_TASK TO COMPLETE_.
Locate the line that contains "is skipped. -/" in the entries below, then repeat it and every following line through the line that contains "def varicodeFeed (C", exactly, and no others.

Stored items
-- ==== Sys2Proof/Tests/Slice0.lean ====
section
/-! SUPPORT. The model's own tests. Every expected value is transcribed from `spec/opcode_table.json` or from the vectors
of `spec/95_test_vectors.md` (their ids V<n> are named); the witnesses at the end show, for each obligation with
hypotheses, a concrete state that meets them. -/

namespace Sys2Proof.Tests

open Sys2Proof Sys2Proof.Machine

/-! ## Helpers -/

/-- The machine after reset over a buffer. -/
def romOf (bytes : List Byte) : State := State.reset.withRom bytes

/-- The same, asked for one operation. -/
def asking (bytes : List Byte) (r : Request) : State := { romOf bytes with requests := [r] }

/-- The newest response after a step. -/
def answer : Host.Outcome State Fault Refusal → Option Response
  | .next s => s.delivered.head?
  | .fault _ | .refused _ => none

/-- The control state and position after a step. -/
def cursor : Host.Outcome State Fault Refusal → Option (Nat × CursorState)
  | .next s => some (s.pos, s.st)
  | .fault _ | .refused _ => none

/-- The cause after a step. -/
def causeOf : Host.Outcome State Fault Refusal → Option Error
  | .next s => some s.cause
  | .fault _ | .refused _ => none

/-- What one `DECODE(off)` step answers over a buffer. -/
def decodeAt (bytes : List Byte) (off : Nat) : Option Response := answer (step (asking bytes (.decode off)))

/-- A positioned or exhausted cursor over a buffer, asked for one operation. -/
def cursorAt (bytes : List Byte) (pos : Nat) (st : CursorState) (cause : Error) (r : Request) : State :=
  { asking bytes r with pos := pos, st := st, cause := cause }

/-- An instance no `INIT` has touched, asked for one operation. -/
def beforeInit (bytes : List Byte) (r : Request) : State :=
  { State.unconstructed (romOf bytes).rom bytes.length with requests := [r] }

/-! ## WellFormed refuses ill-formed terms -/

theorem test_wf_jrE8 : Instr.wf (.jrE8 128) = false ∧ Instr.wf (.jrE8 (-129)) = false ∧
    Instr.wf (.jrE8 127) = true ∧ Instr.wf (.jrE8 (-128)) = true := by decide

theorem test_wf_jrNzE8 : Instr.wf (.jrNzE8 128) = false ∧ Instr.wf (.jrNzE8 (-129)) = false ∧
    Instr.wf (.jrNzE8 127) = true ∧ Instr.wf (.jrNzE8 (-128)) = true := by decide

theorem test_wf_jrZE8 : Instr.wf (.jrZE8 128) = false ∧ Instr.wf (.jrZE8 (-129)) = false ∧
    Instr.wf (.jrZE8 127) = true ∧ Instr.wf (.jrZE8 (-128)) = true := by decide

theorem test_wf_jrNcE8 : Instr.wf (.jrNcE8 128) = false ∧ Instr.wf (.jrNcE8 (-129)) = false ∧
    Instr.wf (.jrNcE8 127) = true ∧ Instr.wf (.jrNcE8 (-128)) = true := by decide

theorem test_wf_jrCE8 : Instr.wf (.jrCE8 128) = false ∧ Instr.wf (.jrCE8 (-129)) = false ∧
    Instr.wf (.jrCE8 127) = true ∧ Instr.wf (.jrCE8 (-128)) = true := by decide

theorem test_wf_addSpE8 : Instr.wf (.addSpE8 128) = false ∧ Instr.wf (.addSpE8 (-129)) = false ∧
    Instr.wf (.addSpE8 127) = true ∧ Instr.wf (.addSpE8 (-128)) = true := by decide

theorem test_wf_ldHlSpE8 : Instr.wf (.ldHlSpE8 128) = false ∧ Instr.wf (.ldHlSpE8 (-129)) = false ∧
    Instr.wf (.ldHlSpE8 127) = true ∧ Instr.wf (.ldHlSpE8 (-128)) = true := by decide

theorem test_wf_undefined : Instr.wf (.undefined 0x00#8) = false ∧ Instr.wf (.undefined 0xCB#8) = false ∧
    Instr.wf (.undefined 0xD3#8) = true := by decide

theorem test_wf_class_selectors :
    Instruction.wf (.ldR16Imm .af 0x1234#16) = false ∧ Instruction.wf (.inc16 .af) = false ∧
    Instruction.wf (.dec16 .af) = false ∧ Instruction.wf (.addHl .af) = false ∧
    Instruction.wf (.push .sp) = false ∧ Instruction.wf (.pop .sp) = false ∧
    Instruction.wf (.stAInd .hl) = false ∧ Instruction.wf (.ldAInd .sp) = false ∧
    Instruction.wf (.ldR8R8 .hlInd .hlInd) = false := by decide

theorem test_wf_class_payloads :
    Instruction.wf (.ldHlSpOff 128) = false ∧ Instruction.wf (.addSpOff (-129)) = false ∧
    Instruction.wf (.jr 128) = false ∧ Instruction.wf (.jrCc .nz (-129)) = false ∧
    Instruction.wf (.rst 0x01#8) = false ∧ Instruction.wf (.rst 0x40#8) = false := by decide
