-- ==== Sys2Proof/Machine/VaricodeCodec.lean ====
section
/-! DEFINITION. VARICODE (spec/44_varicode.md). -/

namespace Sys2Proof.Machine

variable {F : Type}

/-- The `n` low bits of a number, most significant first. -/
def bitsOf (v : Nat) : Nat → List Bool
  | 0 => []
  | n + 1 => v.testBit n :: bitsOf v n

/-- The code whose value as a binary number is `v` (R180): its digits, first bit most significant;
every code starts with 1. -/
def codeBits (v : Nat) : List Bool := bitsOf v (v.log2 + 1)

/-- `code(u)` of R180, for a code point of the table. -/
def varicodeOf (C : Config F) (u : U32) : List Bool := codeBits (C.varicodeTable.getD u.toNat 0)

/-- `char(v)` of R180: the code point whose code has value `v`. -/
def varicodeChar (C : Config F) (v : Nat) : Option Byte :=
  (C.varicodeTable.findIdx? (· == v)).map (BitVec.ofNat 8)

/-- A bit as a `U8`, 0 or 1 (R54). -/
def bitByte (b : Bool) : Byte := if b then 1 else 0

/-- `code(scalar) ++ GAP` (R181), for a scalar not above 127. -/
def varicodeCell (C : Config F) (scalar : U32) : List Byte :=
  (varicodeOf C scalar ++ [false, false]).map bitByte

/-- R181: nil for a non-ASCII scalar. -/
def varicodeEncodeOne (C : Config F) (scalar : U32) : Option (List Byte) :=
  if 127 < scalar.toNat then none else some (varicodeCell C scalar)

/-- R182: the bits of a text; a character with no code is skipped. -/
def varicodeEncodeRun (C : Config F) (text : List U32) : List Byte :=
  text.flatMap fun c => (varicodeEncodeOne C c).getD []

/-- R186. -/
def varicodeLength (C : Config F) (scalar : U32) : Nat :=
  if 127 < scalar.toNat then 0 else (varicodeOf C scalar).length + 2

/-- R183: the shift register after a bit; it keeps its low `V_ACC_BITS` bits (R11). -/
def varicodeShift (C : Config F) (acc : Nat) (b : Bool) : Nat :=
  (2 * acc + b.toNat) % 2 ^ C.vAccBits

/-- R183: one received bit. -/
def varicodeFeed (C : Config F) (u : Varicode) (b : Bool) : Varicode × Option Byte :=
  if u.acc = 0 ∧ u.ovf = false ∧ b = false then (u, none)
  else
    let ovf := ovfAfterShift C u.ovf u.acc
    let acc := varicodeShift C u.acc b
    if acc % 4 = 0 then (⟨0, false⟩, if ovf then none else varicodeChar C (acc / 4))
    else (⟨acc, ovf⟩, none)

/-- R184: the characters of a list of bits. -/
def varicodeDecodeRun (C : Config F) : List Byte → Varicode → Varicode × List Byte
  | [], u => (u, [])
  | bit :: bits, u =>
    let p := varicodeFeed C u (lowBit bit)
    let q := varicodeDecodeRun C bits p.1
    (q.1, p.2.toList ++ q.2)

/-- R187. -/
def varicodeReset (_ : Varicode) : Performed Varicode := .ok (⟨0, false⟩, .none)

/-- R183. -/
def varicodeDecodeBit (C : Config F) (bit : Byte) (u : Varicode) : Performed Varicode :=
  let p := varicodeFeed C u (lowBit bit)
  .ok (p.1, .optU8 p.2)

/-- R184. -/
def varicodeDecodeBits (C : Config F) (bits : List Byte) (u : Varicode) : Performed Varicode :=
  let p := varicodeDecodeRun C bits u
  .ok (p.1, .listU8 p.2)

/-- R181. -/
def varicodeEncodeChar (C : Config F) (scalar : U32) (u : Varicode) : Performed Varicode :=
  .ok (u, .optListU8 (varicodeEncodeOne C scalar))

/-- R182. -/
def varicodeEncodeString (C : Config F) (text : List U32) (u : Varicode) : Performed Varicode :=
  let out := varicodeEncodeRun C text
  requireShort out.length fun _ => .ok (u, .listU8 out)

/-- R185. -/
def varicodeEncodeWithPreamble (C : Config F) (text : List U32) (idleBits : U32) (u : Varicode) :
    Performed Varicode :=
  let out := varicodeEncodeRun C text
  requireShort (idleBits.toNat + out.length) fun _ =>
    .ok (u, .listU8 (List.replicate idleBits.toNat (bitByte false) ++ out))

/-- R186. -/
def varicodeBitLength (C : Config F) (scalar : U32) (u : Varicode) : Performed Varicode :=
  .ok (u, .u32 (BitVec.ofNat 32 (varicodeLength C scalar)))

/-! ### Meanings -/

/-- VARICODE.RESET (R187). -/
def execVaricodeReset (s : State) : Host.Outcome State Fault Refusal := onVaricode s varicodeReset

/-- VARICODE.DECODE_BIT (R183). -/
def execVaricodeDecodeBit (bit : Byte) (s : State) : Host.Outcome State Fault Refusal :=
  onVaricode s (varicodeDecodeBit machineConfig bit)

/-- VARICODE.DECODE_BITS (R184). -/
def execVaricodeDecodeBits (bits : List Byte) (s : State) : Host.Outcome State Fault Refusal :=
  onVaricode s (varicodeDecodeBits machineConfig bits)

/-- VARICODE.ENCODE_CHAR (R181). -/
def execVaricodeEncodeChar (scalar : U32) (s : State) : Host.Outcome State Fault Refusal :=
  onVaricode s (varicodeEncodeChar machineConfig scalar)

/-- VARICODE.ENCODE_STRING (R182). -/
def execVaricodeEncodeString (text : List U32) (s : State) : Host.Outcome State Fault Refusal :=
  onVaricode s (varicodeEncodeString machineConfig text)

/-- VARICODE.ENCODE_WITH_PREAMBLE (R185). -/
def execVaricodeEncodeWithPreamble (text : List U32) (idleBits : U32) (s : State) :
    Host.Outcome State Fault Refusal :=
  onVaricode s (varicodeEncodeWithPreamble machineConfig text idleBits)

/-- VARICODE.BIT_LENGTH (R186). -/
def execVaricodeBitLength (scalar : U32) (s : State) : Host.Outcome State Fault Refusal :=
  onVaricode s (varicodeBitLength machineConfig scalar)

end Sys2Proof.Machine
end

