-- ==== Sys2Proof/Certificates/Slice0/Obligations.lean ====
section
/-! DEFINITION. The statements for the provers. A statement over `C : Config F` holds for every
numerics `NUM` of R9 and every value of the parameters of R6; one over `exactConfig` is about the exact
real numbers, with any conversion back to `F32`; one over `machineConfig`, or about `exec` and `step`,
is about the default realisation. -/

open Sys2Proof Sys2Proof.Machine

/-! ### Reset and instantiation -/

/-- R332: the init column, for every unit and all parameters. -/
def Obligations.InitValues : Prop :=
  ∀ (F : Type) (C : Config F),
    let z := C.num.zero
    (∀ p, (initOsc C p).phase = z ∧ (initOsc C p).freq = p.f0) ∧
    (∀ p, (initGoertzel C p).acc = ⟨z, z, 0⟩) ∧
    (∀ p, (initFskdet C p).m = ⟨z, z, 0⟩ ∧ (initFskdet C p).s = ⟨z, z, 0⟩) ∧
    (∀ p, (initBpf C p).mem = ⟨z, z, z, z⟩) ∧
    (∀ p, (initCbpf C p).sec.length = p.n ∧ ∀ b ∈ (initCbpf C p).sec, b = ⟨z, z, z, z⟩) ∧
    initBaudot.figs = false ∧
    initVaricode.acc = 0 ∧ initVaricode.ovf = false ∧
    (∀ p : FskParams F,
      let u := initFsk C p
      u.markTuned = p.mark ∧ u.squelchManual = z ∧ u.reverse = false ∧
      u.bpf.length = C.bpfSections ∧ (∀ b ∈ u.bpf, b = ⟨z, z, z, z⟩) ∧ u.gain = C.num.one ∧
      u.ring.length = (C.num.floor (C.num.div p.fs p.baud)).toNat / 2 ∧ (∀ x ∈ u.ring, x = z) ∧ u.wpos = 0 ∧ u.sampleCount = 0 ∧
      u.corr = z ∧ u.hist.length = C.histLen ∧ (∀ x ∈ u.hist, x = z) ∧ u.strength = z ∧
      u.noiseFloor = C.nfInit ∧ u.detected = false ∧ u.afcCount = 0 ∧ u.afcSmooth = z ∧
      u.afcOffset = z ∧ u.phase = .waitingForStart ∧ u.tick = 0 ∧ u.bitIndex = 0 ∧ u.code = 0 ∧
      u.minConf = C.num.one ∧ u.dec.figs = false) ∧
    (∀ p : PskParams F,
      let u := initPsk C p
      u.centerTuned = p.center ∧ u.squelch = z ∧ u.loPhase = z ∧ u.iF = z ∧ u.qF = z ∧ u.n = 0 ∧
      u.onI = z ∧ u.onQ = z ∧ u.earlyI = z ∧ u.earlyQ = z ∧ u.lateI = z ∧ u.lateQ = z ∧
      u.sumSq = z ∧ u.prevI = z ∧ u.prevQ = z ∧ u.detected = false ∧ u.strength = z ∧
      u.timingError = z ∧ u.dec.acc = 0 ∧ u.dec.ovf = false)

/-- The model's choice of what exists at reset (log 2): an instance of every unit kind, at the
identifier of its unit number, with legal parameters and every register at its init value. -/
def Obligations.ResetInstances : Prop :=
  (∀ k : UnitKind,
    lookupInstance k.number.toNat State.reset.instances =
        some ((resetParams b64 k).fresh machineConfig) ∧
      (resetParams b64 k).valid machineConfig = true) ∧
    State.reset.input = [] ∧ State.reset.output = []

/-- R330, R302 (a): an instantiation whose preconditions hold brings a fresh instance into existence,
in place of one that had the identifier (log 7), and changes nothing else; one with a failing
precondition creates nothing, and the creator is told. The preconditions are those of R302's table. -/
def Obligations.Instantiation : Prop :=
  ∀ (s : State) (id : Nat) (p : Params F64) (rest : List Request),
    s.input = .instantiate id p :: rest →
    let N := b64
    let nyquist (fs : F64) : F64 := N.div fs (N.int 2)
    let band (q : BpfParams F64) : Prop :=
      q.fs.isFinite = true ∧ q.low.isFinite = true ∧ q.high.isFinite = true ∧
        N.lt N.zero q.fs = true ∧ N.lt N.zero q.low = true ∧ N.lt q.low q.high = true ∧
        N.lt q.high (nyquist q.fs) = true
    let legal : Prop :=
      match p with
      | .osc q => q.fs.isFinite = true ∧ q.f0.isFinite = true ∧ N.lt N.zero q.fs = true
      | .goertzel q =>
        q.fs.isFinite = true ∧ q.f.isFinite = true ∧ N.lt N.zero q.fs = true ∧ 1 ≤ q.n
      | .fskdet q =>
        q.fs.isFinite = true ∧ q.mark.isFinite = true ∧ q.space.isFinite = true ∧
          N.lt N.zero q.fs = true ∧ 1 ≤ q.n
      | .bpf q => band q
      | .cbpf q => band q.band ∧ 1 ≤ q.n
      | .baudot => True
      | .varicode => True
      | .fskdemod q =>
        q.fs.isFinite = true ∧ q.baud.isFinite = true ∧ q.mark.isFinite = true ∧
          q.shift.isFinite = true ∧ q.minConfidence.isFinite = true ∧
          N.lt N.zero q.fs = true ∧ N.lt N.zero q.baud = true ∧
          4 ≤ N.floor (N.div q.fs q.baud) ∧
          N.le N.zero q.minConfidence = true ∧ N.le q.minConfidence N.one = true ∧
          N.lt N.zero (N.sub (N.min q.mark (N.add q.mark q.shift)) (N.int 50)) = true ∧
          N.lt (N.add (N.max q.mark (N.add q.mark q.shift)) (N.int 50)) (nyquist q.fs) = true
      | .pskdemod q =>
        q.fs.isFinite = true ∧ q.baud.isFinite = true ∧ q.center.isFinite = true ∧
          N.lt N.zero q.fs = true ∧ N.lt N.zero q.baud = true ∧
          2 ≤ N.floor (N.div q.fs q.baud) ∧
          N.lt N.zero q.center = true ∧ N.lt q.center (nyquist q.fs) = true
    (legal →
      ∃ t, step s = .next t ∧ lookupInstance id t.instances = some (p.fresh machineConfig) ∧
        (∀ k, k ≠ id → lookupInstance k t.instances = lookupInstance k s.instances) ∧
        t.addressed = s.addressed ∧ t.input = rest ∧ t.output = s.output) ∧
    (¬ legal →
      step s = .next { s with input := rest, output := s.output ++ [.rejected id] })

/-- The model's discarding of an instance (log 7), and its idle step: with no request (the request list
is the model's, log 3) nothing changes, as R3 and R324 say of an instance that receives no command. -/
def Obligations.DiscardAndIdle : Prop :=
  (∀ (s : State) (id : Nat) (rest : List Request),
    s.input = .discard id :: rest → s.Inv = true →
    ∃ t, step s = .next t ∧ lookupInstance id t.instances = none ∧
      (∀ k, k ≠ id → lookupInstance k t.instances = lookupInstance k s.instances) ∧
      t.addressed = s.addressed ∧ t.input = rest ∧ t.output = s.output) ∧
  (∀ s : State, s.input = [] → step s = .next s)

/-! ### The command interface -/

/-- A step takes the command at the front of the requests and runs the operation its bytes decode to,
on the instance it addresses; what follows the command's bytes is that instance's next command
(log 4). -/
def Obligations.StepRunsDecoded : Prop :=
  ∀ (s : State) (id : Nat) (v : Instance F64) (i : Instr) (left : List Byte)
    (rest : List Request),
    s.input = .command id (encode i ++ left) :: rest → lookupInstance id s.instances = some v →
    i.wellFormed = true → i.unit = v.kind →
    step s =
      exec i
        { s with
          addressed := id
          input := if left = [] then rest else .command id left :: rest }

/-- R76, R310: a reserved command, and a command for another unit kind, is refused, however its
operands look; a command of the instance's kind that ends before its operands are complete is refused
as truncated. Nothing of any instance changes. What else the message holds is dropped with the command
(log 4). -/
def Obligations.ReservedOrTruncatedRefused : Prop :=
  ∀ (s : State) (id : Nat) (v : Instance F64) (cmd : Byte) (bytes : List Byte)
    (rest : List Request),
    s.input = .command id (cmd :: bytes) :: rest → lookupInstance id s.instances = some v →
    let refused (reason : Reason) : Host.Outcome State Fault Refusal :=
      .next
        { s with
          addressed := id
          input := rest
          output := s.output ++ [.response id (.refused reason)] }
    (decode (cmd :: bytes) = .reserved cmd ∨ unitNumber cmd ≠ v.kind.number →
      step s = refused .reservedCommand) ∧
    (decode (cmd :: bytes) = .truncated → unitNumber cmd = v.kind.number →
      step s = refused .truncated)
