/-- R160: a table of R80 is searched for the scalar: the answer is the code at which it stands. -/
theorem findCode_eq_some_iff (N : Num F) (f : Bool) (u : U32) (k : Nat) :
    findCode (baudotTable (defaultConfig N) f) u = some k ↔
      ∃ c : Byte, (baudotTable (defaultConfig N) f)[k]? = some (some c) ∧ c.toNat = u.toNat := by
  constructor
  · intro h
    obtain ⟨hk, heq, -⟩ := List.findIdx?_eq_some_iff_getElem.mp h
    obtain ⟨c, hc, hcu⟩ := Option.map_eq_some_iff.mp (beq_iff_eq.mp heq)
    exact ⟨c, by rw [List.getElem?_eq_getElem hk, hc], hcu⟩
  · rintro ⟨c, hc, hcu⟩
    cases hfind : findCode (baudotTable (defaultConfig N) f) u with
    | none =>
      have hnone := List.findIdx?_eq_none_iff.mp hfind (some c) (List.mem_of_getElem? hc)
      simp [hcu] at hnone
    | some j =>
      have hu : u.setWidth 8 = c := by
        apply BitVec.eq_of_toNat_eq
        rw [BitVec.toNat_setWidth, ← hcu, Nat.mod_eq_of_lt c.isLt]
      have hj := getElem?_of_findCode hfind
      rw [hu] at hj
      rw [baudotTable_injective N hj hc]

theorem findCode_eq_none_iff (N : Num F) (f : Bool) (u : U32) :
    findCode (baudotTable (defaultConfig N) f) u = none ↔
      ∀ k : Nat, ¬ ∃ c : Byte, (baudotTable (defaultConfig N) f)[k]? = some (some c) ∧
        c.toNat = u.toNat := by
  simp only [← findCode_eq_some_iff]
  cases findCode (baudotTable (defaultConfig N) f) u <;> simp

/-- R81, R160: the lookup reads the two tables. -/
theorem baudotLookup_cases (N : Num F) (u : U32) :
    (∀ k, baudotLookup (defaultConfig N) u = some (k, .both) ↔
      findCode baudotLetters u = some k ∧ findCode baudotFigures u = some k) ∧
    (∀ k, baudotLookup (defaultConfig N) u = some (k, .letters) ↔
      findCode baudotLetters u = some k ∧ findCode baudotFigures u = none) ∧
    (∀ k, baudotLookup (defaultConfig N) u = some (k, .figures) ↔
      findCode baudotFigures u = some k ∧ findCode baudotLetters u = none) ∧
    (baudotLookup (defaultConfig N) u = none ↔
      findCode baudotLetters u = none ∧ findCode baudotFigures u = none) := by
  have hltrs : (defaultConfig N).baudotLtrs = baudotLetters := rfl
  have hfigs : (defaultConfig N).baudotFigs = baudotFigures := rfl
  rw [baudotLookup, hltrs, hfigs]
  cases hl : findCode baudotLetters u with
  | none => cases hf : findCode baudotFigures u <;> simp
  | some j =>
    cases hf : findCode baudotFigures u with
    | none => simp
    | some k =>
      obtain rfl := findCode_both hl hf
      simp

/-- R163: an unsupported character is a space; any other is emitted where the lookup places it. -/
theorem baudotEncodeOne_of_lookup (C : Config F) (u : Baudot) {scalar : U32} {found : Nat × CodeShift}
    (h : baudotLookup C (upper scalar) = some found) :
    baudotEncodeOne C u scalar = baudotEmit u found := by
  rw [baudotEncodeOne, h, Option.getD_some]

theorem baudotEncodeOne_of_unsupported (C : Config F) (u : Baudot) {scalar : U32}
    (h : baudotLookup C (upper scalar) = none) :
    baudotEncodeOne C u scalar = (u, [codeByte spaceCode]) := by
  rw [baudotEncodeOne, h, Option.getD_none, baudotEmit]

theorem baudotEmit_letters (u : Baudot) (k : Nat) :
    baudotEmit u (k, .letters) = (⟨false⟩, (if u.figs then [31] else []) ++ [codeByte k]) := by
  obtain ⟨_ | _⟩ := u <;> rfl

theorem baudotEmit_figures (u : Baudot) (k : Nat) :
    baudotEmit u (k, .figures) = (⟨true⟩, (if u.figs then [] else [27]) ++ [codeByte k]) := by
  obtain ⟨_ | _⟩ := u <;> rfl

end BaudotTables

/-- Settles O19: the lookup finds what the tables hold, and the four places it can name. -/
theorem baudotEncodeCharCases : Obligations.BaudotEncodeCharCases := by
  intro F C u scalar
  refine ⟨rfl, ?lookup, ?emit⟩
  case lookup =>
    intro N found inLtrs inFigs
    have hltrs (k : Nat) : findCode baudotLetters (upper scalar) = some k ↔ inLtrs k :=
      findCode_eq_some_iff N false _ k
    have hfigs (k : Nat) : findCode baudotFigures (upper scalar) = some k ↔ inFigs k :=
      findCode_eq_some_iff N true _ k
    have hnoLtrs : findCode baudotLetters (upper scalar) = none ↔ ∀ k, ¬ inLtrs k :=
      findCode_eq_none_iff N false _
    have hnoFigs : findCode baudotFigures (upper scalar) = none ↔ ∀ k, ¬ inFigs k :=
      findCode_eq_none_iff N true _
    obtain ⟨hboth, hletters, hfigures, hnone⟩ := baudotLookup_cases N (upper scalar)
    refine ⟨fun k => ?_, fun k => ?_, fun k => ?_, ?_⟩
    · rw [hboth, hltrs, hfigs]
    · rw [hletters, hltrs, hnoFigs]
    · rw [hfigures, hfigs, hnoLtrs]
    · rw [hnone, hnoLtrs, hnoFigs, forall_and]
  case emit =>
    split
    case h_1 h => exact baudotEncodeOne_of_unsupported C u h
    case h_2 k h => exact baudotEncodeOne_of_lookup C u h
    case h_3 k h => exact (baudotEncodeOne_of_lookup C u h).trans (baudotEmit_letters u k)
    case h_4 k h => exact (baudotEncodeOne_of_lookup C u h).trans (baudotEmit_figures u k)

_OUTPUT OF THE EXERCISE_.
/-- R182: the bits of a text; a character with no code is skipped. -/
def varicodeEncodeRun (C : Config F) (text : List U32) : List Byte :=
  text.flatMap fun c => (varicodeEncodeOne C c).getD []

/-- R186. -/
def varicodeLength (C : Config F) (scalar : U32) : Nat :=
  if 127 < scalar.toNat then 0 else (varicodeOf C scalar).length + 2

/-- R183: the shift register after a bit; it keeps its low `V_ACC_BITS` bits (R11). -/
def varicodeShift (C : Config F) (acc : Nat) (b : Bool) : Nat :=
  (2 * acc + b.toNat) % 2 ^ C.vAccBits

/-- R183: one received bit. -/
def varicodeFeed (C : Config F) (u : Varicode) (b : Bool) : Varicode × Option Byte :=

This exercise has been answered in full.